COMPASS software version 2.03 was used for measurements using detector. As shown in Fig. 2, the MatriXX detector was mounted on the gantry using a specially designed holder for Elekta linac. This holder allows lateral and longitudinal adjustments by means of micrometer screws. The major rotational correction was done by aligning the central axis cross hairs with the detector before fixing the buildup. Either 5 cm or 2 cm buildup on top of the detector can be used, and in this study we have applied 2 cm of buildup. Source‐to‐detector distance in the gantry mount is 100 cm. A gravity‐based angle sensor fixed at the gantry was used and connected through the RS232 interface. This inclinometer prompts the respective gantry angles to COMPASS software for each frame acquired during measurements. The gantry angle sensor must be calibrated at 0° and 90° gantry position before measurement takes place. MatriXX was connected to the computer running the COMPASS verification software through Ethernet connection. The RT Plan was loaded for each patient and the modeled linac was selected before measurement. The detector must be commissioned for each change in the measurement setup to account for the setup uncertainties and output errors. A preirradiation of 1000 MU was given as warm‐up. Small, medium, and large square field sizes were exposed to check the detector offset and rotational errors within user‐defined tolerances. Absolute dose calibration was done by entering the known dose for reference field size at reference depth and measuring the number of ADC counts for 100 MU. This commissioned detector setup is used for every patient's measurements.

Figure 2

MatriXX with gantry mount.

All the 25 TPS‐generated treatment plans were scheduled in record and verification system MOSAIQ version 2.01 and taken in quality assurance delivery mode. Measured fluence was saved and the reconstructed dose was calculated off‐line.

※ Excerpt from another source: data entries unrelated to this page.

-- ==== Sys2Proof/Machine/Saving.lean ====
section
/-! DEFINITION. Ephemeris, the saving of waves, the switch and the restore of a context, and the completion
of commands (20, R357 to R361; 10, R199; 22, R377). The area of an image holds the bytes of its B-slices and allocations,
and free bytes after them; what those stand for is a record of the state (log 8). -/

namespace Sys2Proof.Machine

/-! ### Ephemeris (R357) -/

/-- An entry (Table 20-2): 104 bytes as a number. -/
def ephEntry (s : State) (w : Wave) (i : Nat) : Option Nat :=
  match engRead s w.ctx w.part false (w.ephBase + dw (104 * i)) 104 with
  | .ok bs => some (natOfBytes bs)
  | .error _ => none

/-- The entry of a byte offset, looked for by halving a sorted table; an unsorted one may be missed. -/
def ephFind (s : State) (w : Wave) (off : Nat) : Nat → Nat → Nat → Option Nat
  | 0, _, _ => none
  | fuel + 1, lo, hi =>
    if hi ≤ lo then none
    else
      let mid := (lo + hi) / 2
      match ephEntry s w mid with
      | none => none
      | some e =>
        if e % 2 ^ 32 = off then some e
        else if e % 2 ^ 32 < off then ephFind s w off fuel (mid + 1) hi
        else ephFind s w off fuel lo mid

/-- The entry of the scalar word a wave is about to begin, when it is a listed point (R357, R358). -/
def listedPoint (s : State) (w : Wave) : Option Nat :=
  let off := (w.regs.spc - w.sbase).toNat
  if 2 ^ 32 ≤ off then none
  else (ephFind s w off 33 0 w.ephCnt).filter (fun e => e / 2 ^ 34 % 2 ^ 30 = 0)

/-! ### Saves (R358, R359) -/

/-- Whether a wave is Running-on: a request is pending, it is not parked and has no replay to do, it owes no trap, and it is
not on its way out (R33, R35, R349, R362). -/
def Wave.runningOn (w : Wave) : Bool :=
  w.preq && w.placed && w.park.isNone && w.answered.isNone && w.owed.isNone && w.status ≠ .parked &&
  (w.ended.isNone || (w.sys.handler && w.ended ≠ some .faulted))

/-- Whether a stream is within a firing that it can finish, or is parked in one: a save waits for it (R278). -/
def firingOut (s : State) (w : Wave) : Bool :=
  (SMap.vals w.streams).any (fun st => st.midway.isSome && (st.parked.isSome || mayFire s w st))

/-- Whether what a listed-point save waits for is done. -/
def settledWave (s : State) (w : Wave) : Bool :=
  laneIdle w && decide (w.lane.batch = 0) && !pushesOut s w.id && !firingOut s w

/-- Whether a wave stands at a BAR whose instance is complete: it is saved past it (R36). -/
def barDone (s : State) (w : Wave) : Bool :=
  match w.inBar with
  | some (g, inst) => decide (inst < (barOf s w g.toNat).inst)
  | none => false

/-- A wave saved where it is: it gives up its slot, rows and victim tags, and its LLS. A wait for an SC
ticket counts as not begun, also that of a lane entry whose lanes are partly done (log 107). Its dirty L1 bytes go home, so
that it meets them wherever it resumes (log 26). -/
def saveWave (s : State) (id : Nat) (keep : Wave → Wave) : State :=
  match waveOf s id with
  | none => s
  | some w =>
    let core := w.sys.core.toNat
    let s := writeThrough s core
    let s := modCore s core (fun c => { c with victims := c.victims.filter (fun v => v.slot ≠ w.sys.slot), idleSince := s.clock })
    let s := modPart s w.part (fun p => { p with scq := p.scq.filter (fun t => t.wave ≠ some id) })
    modWave s id (fun w =>
      let w := keep w
      { w with status := .saved, preq := false, ticket := none, pod := none,
               lane := { w.lane with ticket := none, pod := none }, sys := { w.sys with lls := 0 } })

/-- The registers that an entry lists (Table 20-3). -/
def keepListed (e : Nat) (w : Wave) : Wave :=
  { w with regs := { w.regs with
      s := w.regs.s.filter (fun kv => e.testBit (64 + kv.1))
      v := w.regs.v.filter (fun kv => e.testBit (320 + kv.1 / 32))
      bad := w.regs.bad.filter (fun r => e.testBit (320 + r))
      vp := if e.testBit 32 then [] else w.regs.vp } }

/-- A save at a listed point; accumulators that are not live are not kept, unless an operation of the wave
runs (Table 20-3). -/
def saveListed (s : State) (id e : Nat) : State :=
  match waveOf s id with
  | none => s
  | some w =>
    let c := w.sys.core.toNat / 4
    let runs := (engineOf s c).run.toList ++ (engineOf s c).susp
    let drop := e.testBit 33 && !runs.any (fun r => decide (r.op.wave = id))
    let s := if drop then modEngine s c (fun en => { en with acc := en.acc.filter (fun kv => !w.tiles.contains (kv.1 / 16384)) }) else s
    saveWave s id (keepListed e)

/-- WAVE_SAVE: wave n, Running-on and at a listed point (R358). -/
def execWaveSave (s : State) : Result :=
  .next (match waveOf s s.target.n with
    | none => s
    | some w =>
      if !w.runningOn || barDone s w || !settledWave s w then s
      else match listedPoint s w with
        | some e => saveListed s w.id e
        | none => s)

/-- Whether 100 µs of the management cores' timer have passed since the request (R358). -/
def boundPassed (s : State) (w : Wave) : Bool := decide ((ctxOf s w.ctx).switchSince + 100 * Config.timerUnits ≤ s.time)

/-- Whether a Running-on wave stands where it is saved: at a listed point with its work done, or anywhere once the
100 µs are past (R358); but not at a BAR whose instance is complete (R36). -/
def standsForSave (s : State) (w : Wave) : Bool :=
  w.runningOn && !barDone s w && ((settledWave s w && (listedPoint s w).isSome) || boundPassed s w)

/-- A full save: results in flight land, and unissued lane entries are kept (R358). -/
def saveFull (s : State) (id : Nat) : State := saveWave (onWave s id landAll) id (fun w => w)

/-- PREEMPT_TIMEOUT: wave n is saved in full, or at the listed point it has just reached (R358, R362). -/
def execPreemptTimeout (s : State) : Result :=
  .next (match waveOf s s.target.n with
    | none => s
    | some w =>
      if !w.runningOn || barDone s w || !boundPassed s w || pushesOut s w.id || firingOut s w then s
      else match (if settledWave s w then listedPoint s w else none) with
        | some e => saveListed s w.id e
        | none => saveFull s w.id)

/-! ### SWITCH (R360) -/

/-- Whether a management endpoint may name a context: one of its own partition (log 20). -/
def sameMachine (s : State) (ctx c : Nat) : Bool :=
  (partOf s (ctxOf s ctx).part).eps.contains c

/-- The bytes of a context's B-slices and allocations in its image (R360, step 4). -/
def imageData (s : State) (c : Nat) : Nat :=
  let p := partOf s (ctxOf s c).part
  ((SMap.vals p.allocs).filter (fun a => decide (a.ctx = c))).foldl (fun n a => n + a.size)
    (p.clusters.length * Config.vaultShared)

/-- The size of the image a context needs, asked for at a time: those bytes and the rest, whose size the spec does not
state (R360; log 8). -/
def imageSize (s : State) (c at_ : Nat) : Nat :=
  imageData s c + (partOf s (ctxOf s c).part).clusters.length * (Config.imageRest at_).toNat

/-- The memory keys of the 64 KiB pages of an area of `n` bytes (R211): none where a page is not ordinary memory of this
die that the context may write. -/
def areaPages (s : State) (ctx : Nat) (area : DWord) (n : Nat) : Option (List Nat) :=
  let first := area.toNat / 2 ^ 16
  (List.range ((area.toNat + n - 1) / 2 ^ 16 - first + 1)).foldr (fun k l =>
    match locate s ctx (ctxOf s ctx).part false true (dw (2 ^ 16 * (first + k))), l with
    | .ok (.mem key), some l => some (key :: l)
    | _, _ => none) (some [])

/-- SWITCH: it starts when the context is resident, nothing else moves it, and the area holds its image. -/
def execSwitch (h : Hdr) (area w3 : BitVec 64) (s : State) : Result :=
  .next (command s h 0x0011 false (zeroBits w3 63 16) (fun s ctx n =>
    let c := w3.toNat
    let x := ctxOf s c
    if sameMachine s ctx c && x.resident && x.switching.isNone && x.restoring.isNone &&
       (areaPages s ctx area (imageSize s c s.time)).isSome then
      let ask (w : Wave) : Wave := if w.ctx = c && w.status ≠ .retired then { w with preq := true } else w
      let s := { s with w := ask s.w, waves := s.waves.map (fun kw => (kw.1, ask kw.2)) }
      modCtx s c (fun x => { x with switching := some (ctx, n), switchSince := s.time, image := some area.toNat })
    else completeCmd s ctx n 6 0))

/-- The waves of a context that have not retired. -/
def liveWaves (s : State) (c : Nat) : List Wave := (allWaves s).filter (fun w => decide (w.ctx = c) && w.status ≠ .retired)

/-- The frames of a context. -/
def framesOf (p : Part) (c : Nat) : SMap FrameEnt := p.frames.filter (fun kf => decide (kf.2.ctx = c))

/-- Whether a pool slot belongs to a context: its ray's frame does. -/
def rayIn (p : Part) (c : Nat) (r : Ray) : Bool := r.loc ≠ .reserved && (framesOf p c).any (fun kf => kf.1 = r.frame)

/-- The slots of the rays that a context's episodes and formations hold. -/
def heldSlots (s : State) (p : Part) (c : Nat) : List Nat :=
  (liveWaves s c).flatMap (fun w => (SMap.vals w.ep).map (·.slot)) ++
  (p.forms.filter (fun f => (formFrame p f).any (fun x => decide (x.2.ctx = c)))).flatMap (·.rays)

/-- Whether all that a switch waits for is done (R360, steps 2 to 5; R199, R298): its rays are out of traversal, and out of
other contexts' episodes (log 113). -/
def quiescent (s : State) (c : Nat) : Bool :=
  let p := partOf s (ctxOf s c).part
  let mine := heldSlots s p c
  (SMap.vals p.allocs).all (fun a => decide (a.ctx ≠ c) || decide (a.copies = 0)) &&
  (liveWaves s c).all (fun w => w.status = .saved) &&
  !(SMap.vals s.channels).any (fun l => l.any (fun j => decide (j.ctx = c))) &&
  !(SMap.vals s.cards).any (fun k => decide (k.ctx = c)) &&
  !(SMap.vals s.cores).any (fun k => k.pushes.any (fun x => decide (x.ctx = c))) &&
  p.rays.all (fun kr => !rayIn p c kr.2 ||
    (match kr.2.loc with | .traversal .. => false | .held => mine.contains kr.1 | _ => true)) &&
  !(SMap.vals s.engines).any (fun e => e.run.any (fun r => decide (r.op.ctx = c) && !r.assist.isEmpty)) &&
  (ctxOf s c).migrations.isEmpty

/-- The index of a cluster in a partition. -/
def clusterIdx (p : Part) (c : Nat) : Nat := p.clusters.findIdx (fun x => x = c)

/-- The index of a core in a partition. -/
def coreIdx (p : Part) (c : Nat) : Nat := 4 * clusterIdx p (c / 4) + c % 4

/-- The core of an index. -/
def coreAt (p : Part) (i : Nat) : Nat := 4 * p.clusters.getD (i / 4) 0 + i % 4

/-- A task with its cores and clusters named by index. -/
def taskOut (p : Part) (t : Task) : Task :=
  { t with core := t.core.map (coreIdx p), home := t.home.map (clusterIdx p), recs := t.recs.map (fun er => (clusterIdx p er.1, er.2)) }

/-- A wave with its place named by index. -/
def waveOut (p : Part) (w : Wave) : Wave :=
  let k := clusterIdx p (w.sys.core.toNat / 4)
  { w with sys := { w.sys with cluster := BitVec.ofNat 6 k, core := BitVec.ofNat 8 (coreIdx p w.sys.core.toNat) } }

/-- The groups of a context's workgroups and single waves. -/
def groupsOf (s : State) (p : Part) (c : Nat) : SMap Group :=
  let mine := (liveWaves s c).map (·.groupKey)
  p.groups.filter (fun kg => mine.contains kg.1 ||
    s.launches.any (fun lx => keyOfLaunch lx.1 kg.1 && decide (lx.2.ctx = c)))

/-- The slots set aside for a context's episodes, formations and spawning lanes. -/
def slotsAside (s : State) (p : Part) (c : Nat) : List Nat :=
  (liveWaves s c).flatMap (fun w => (SMap.vals w.ep).filterMap (·.reserved)) ++
  (p.forms.filter (fun f => (formFrame p f).any (fun x => decide (x.2.ctx = c)))).flatMap (·.slots) ++
  (p.spawns.filter (fun x => (liveWaves s c).any (fun w => w.id = x.wave))).filterMap (·.granted)

/-- The accumulator words of a wave, by its own tiles. -/
def accsOut (e : Engine) (w : Wave) : SMap Word :=
  ((List.range w.tiles.length).zip w.tiles).flatMap (fun it =>
    (e.acc.filter (fun kv => kv.1 / 16384 = it.2)).map (fun kv => ((4 * w.id + it.1) * 16384 + kv.1 % 16384, kv.2)))

/-- The records of an engine that a context's waves and tasks hold. -/
def recsOut (p : Part) (ids tasks : List Nat) (c : Nat) (e : Engine) : List (Nat × Nat × Rec) :=
  (e.recs.filter (fun or => or.2.holder.any ids.contains || or.2.task.any tasks.contains)).map
    (fun or => (clusterIdx p c, or.1, or.2))

/-- The image of a context (R360, steps 4 and 5), in an area of these pages. -/
def imageOf (s : State) (c : Nat) (pages : List Nat) : Image :=
  let p := partOf s (ctxOf s c).part
  let ws := liveWaves s c
  let ids := ws.map (·.id)
  let tasks := p.tasks.filter (fun kt => decide (kt.2.ctx = c))
  let aside := slotsAside s p c
  let es := p.clusters.map (fun k => (k, engineOf s k))
  { ctx := c, pages := pages, clusters := p.clusters.length, p := p.p, t := p.t
    waves := ws.map (waveOut p)
    tasks := tasks.map (fun kt => (kt.1, taskOut p kt.2))
    deques := (p.deques.map (fun kd => (coreIdx p kd.1, kd.2.filter (SMap.keys tasks).contains))).filter (fun kd => !kd.2.isEmpty)
    inc := p.inc, incPub := p.incPub, tickets := p.tickets, pubs := p.pubs
    groups := groupsOf s p c
    allocs := p.allocs.filter (fun ka => decide (ka.2.ctx = c))
    frames := framesOf p c
    rays := p.rays.filter (fun sr => rayIn p c sr.2 || aside.contains sr.1)
    bins := p.bins
    forms := p.forms.filter (fun f => (formFrame p f).any (fun x => decide (x.2.ctx = c)))
    spawns := p.spawns.filter (fun x => ids.contains x.wave)
    ops := es.flatMap (fun ke => ke.2.queue.filter (fun o => decide (o.ctx = c)))
    runs := es.flatMap (fun ke => (ke.2.run.toList ++ ke.2.susp).filter (fun r => decide (r.op.ctx = c)))
    lasts := es.flatMap (fun ke => ke.2.last.filter (fun l => ids.contains l.wave))
    recs := es.flatMap (fun ke => recsOut p ids (SMap.keys tasks) ke.1 ke.2)
    kicks := (ctxOf s c).kicks
    accs := ws.foldl (fun m w => (accsOut (engineOf s (w.sys.core.toNat / 4)) w).foldl (fun m kv => SMap.put m kv.1 kv.2) m) [] }
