/-- The instruction waits: the focus wave is waiting, and nothing else changes. -/
def Waits (s : State) (r : Result) : Prop :=
  r = .next { s with w := { s.w with status := if s.w.status = .ready then .waiting else s.w.status } }

/-! ### When an instruction is not held up -/

/-- No enqueued lane instruction still writes a register of `rs`, or touches s[d] (R23, R93). -/
def Settled (w : Wave) (rs : List Nat) (d : Nat) : Prop := (∀ n ∈ rs, writerS w n = false) ∧ busyS w d = false

/-- No enqueued lane instruction still writes a register of `rs`. -/
def Readable (w : Wave) (rs : List Nat) : Prop := ∀ n ∈ rs, writerS w n = false

/-- A well-formed lane instruction reaches its issue: its cycle has come, no result is in flight, the
stall check, if on, finds no hazard, it reads no row whose data ECC cannot correct, and the registers it reads are the wave's,
as they are unless it issued before (R15, R70 to R73, R175). -/
def LaneReady (s : State) (i : Instr) : Prop :=
  i.wf = true ∧ s.w.lane.inflight = [] ∧ s.w.lane.nextIssue ≤ s.clock ∧ stallTrap s.w s.clock i = false ∧ rowBad s.w i = false ∧
    s.w.reading = s.w

/-- The queue operands of a lane instruction, if it has any, are popped: what they leave and give. With
none, the state itself and no pops. -/
def Popped (s : State) (x : LArith) (act : Word) (s' : State) (p : Pops) : Prop :=
  (∀ k : State → Pops → State, popOperands s x act k = k s' p) ∧ s'.w.lane = s.w.lane

/-! ### Lane results -/

/-- Element `e` of a value. -/
def elemAt (width e v : Nat) : Nat := v / 2 ^ (width * e) % 2 ^ width

/-- The least and the greatest value of a type's element. -/
def elemLow (ty : LTy) : Int := if ty.isSigned then -(2 ^ (ty.width - 1)) else 0
/-- The greatest. -/
def elemHigh (ty : LTy) : Int := if ty.isSigned then 2 ^ (ty.width - 1) - 1 else 2 ^ ty.width - 1

/-- An element holds an exact result (R130): modulo 2 to the element's width, or with `.sat` clamped to its range. -/
def HoldsExact (x : LArith) (r : Int) (v : Nat) : Prop :=
  v < 2 ^ x.ty.width ∧ (x.m.sat = false → (v : Int) = r % 2 ^ x.ty.width) ∧
    (x.m.sat = true → elemVal x v = max (elemLow x.ty) (min (elemHigh x.ty) r))

/-- A lane instruction has issued from a state: its results are in flight with its latency, the lane stream holds the next
for its stall, and nothing else but that the wave ran has changed (R70 to R72). -/
def Issued (s : State) (i : Instr) (t : State) : Prop :=
  t = { s with w := { s.w.runLane s.clock with lane := t.w.lane } } ∧ t.w.lane.q = s.w.lane.q ∧
    t.w.lane.nextIssue = s.clock + stallOf i + 1 ∧
    ∀ p ∈ t.w.lane.inflight, p.fixed = (latency i).isSome ∧ p.due + 1 = s.clock + (latency i).getD 1

/-- The results in flight land in these vector registers and nowhere else: lane k of v[r] has the value
`f` gives, every other lane and register what it had; a row that is written may be correct again (R15). -/
def LandsV (s t : State) (f : Nat → Nat → Option Nat) : Prop :=
  (∀ r k, k < 32 → (getV (landAll t).w r k).toNat = (f r k).getD (getV s.w r k).toNat) ∧
    (landAll t).w.regs = { s.w.regs with v := (landAll t).w.regs.v, bad := (landAll t).w.regs.bad } ∧
    ∀ r ∈ (landAll t).w.regs.bad, r ∈ s.w.regs.bad

/-- The results in flight land in the lanes of one predicate, and nowhere else. -/
def LandsVp (s t : State) (n : Nat) (act : Word) (f : Nat → Bool) : Prop :=
  (∀ k, k < 32 → (getVp (landAll t).w n).getLsbD k = if act.getLsbD k then f k else (getVp s.w n).getLsbD k) ∧
    (∀ m, m ≠ n → getVp (landAll t).w m = getVp s.w m) ∧
    (landAll t).w.regs = { s.w.regs with vp := (landAll t).w.regs.vp }

/-- FPSTAT's flags take up the events of the active lanes as the results land (R86), and no other system register
changes. -/
def LandsFlags (s t : State) (act : Word) (f : Nat → FpEv) : Prop :=
  (∀ i, i < 5 → (landAll t).w.sys.fpstat.getLsbD i =
    (s.w.sys.fpstat.getLsbD i || (lanesOf act).any (fun k => (f k).flagBits.getLsbD i))) ∧
    (landAll t).w.sys = { s.w.sys with fpstat := (landAll t).w.sys.fpstat }

/-- FPSTAT's counts CSAT, CFLUSH and CNAN grow by these numbers as the results land, and stop at 0xFFFF (R86). -/
def LandsCounts (s t : State) (sat flush nan : Nat) : Prop :=
  let old := s.w.sys.fpstat
  let new := (landAll t).w.sys.fpstat
  bits new 63 48 = Nat.min (bits old 63 48 + sat) 0xFFFF ∧ bits new 47 32 = Nat.min (bits old 47 32 + flush) 0xFFFF ∧
    bits new 31 16 = Nat.min (bits old 31 16 + nan) 0xFFFF

/-- A value of a type for each active lane, in vd or the pair at vd. -/
def typedAt (act : Word) (wide : Bool) (vd : Nat) (f : Nat → Nat) (r k : Nat) : Option Nat :=
  if !act.getLsbD k then none
  else if r = vd then some (f k % 2 ^ 32)
  else if wide && r == vd + 1 then some (f k / 2 ^ 32 % 2 ^ 32)
  else none

/-- An arithmetic lane instruction completes from a state it may issue in: it issues, and lands `f` in its active lanes,
`f` being as `ok` says. -/
def LaneYields (s : State) (i : Instr) (x : LArith) (ok : State → Pops → (Nat → Nat) → Prop) : Prop :=
  LaneReady s i → ∀ s' p, Popped s x (active s.w i) s' p →
    ∃ t f, exec i s = .next t ∧ Issued s' i t ∧ LandsV s' t (typedAt (active s.w i) x.ty.wide x.vd.toNat f) ∧ ok s' p f

/-- The exact integer operations of Table 07-4: what an element comes to from the elements of a, b and c, read as the type
says; the flag marks the two whose b is one 32-bit word. -/
def exactOps : List ((LArith → Instr) × Bool × (LTy → Int → Int → Int → Int)) :=
  [(.vadd, false, fun _ a b _ => a + b), (.vsub, false, fun _ a b _ => a - b), (.vmul, false, fun _ a b _ => a * b),
   (.vmulh, false, fun _ a b _ => a * b / 2 ^ 32), (.vmulhu, false, fun _ a b _ => a * b / 2 ^ 32),
   (.vmad, false, fun _ a b c => a * b + c),
   (.vand, false, fun _ a b _ => (a.toNat &&& b.toNat : Nat)), (.vor, false, fun _ a b _ => (a.toNat ||| b.toNat : Nat)),
   (.vxor, false, fun _ a b _ => (a.toNat ^^^ b.toNat : Nat)),
   (.vandn, false, fun _ a b _ => (a.toNat ^^^ (a.toNat &&& b.toNat) : Nat)),
   (.vshl, false, fun ty a b _ => a * 2 ^ (b % ty.width).toNat), (.vshr, false, fun ty a b _ => a / 2 ^ (b % ty.width).toNat),
   (.vsar, false, fun ty a b _ => a / 2 ^ (b % ty.width).toNat),
   (.vmin, false, fun _ a b _ => min a b), (.vmax, false, fun _ a b _ => max a b),
   (.vminu, false, fun _ a b _ => min a b), (.vmaxu, false, fun _ a b _ => max a b),
   (.vadd64, false, fun _ a b _ => a + b), (.vsub64, false, fun _ a b _ => a - b), (.vmul64, false, fun _ a b _ => a * b),
   (.vshl64, true, fun _ a b _ => a * 2 ^ (b % 64).toNat), (.vshr64, true, fun _ a b _ => a / 2 ^ (b % 64).toNat)]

G. 2D fluence verification with MatriXX in MultiCube

The MatriXX detector was mounted in the MultiCube phantom, which was positioned on the patient couch and connected with OmniPro IMRT verification software (Iba Dosimetry GmbH). Couch and gantry angle were reset to zero as routine QA for IMRT. Absolute dose calibration was performed for known dose for field size. Source‐to‐detector distance (sensitive plane of the detector) was kept at 100 cm and source‐to‐surface distance (MultiCube phantom) as 89 cm. Each measurement was saved in .opab format and analyzed off‐line. A QA plan was generated for every patient in Monaco planning system by calculating the dose to the scanned MultiCube phantom with MatriXX detector. The isocentric coronal dose planes were exported to OmniPro IMRT system through the network. To verify the absolute dose at central axis, the isocentric dose was noted for each plan and compared with measured absolute dose from MatriXX measurements. The coronal dose plane was normalized to 100% during import into OmniPro IMRT software. The dataset 1 in the verification software represents the measured dose plane and dataset 2 comes from the TPS dose plane. The TPS dose plane was resampled to MatriXX native grid resolution of 7.62 mm in order to get the correct reference data to be compared with the MatriXX measurements. Subsequently the resolution was interpolated to 1 mm for both measured and TPS dose planes in order to facilitate data analysis. The dose distributions were normalized to 100% at either to the maximum or an appropriate cursor position before comparing the planar dose distribution (without touching the absolute calibration). The number of passing pixels was analyzed for each patient using 2D gamma evaluation criteria of 3 mm and 3% as DTA and dose difference. , , , ,

H. Absolute point dose verification

Using the Standard Imaging Slimline A16 microchamber of 0.007 cc collecting volume and SuperMAX 1000 plus electrometer, the absolute dose was measured in a stereotactic dose verification phantom, as shown in Fig. 3. The QA plans were generated for the scanned stereotactic dose verification phantom with the pinpoint chamber inserted. Source‐to‐detector distance was kept at 100 cm and source‐to‐surface distance as 95 cm. The overall delivery accuracy was verified by comparing the measured absolute point dose with TPS calculated and MatriXX measured point doses. The difference was calculated by keeping the measured dose from pinpoint chamber as reference value.

Figure 3

Stereotactic dose verification phantom (SDVP).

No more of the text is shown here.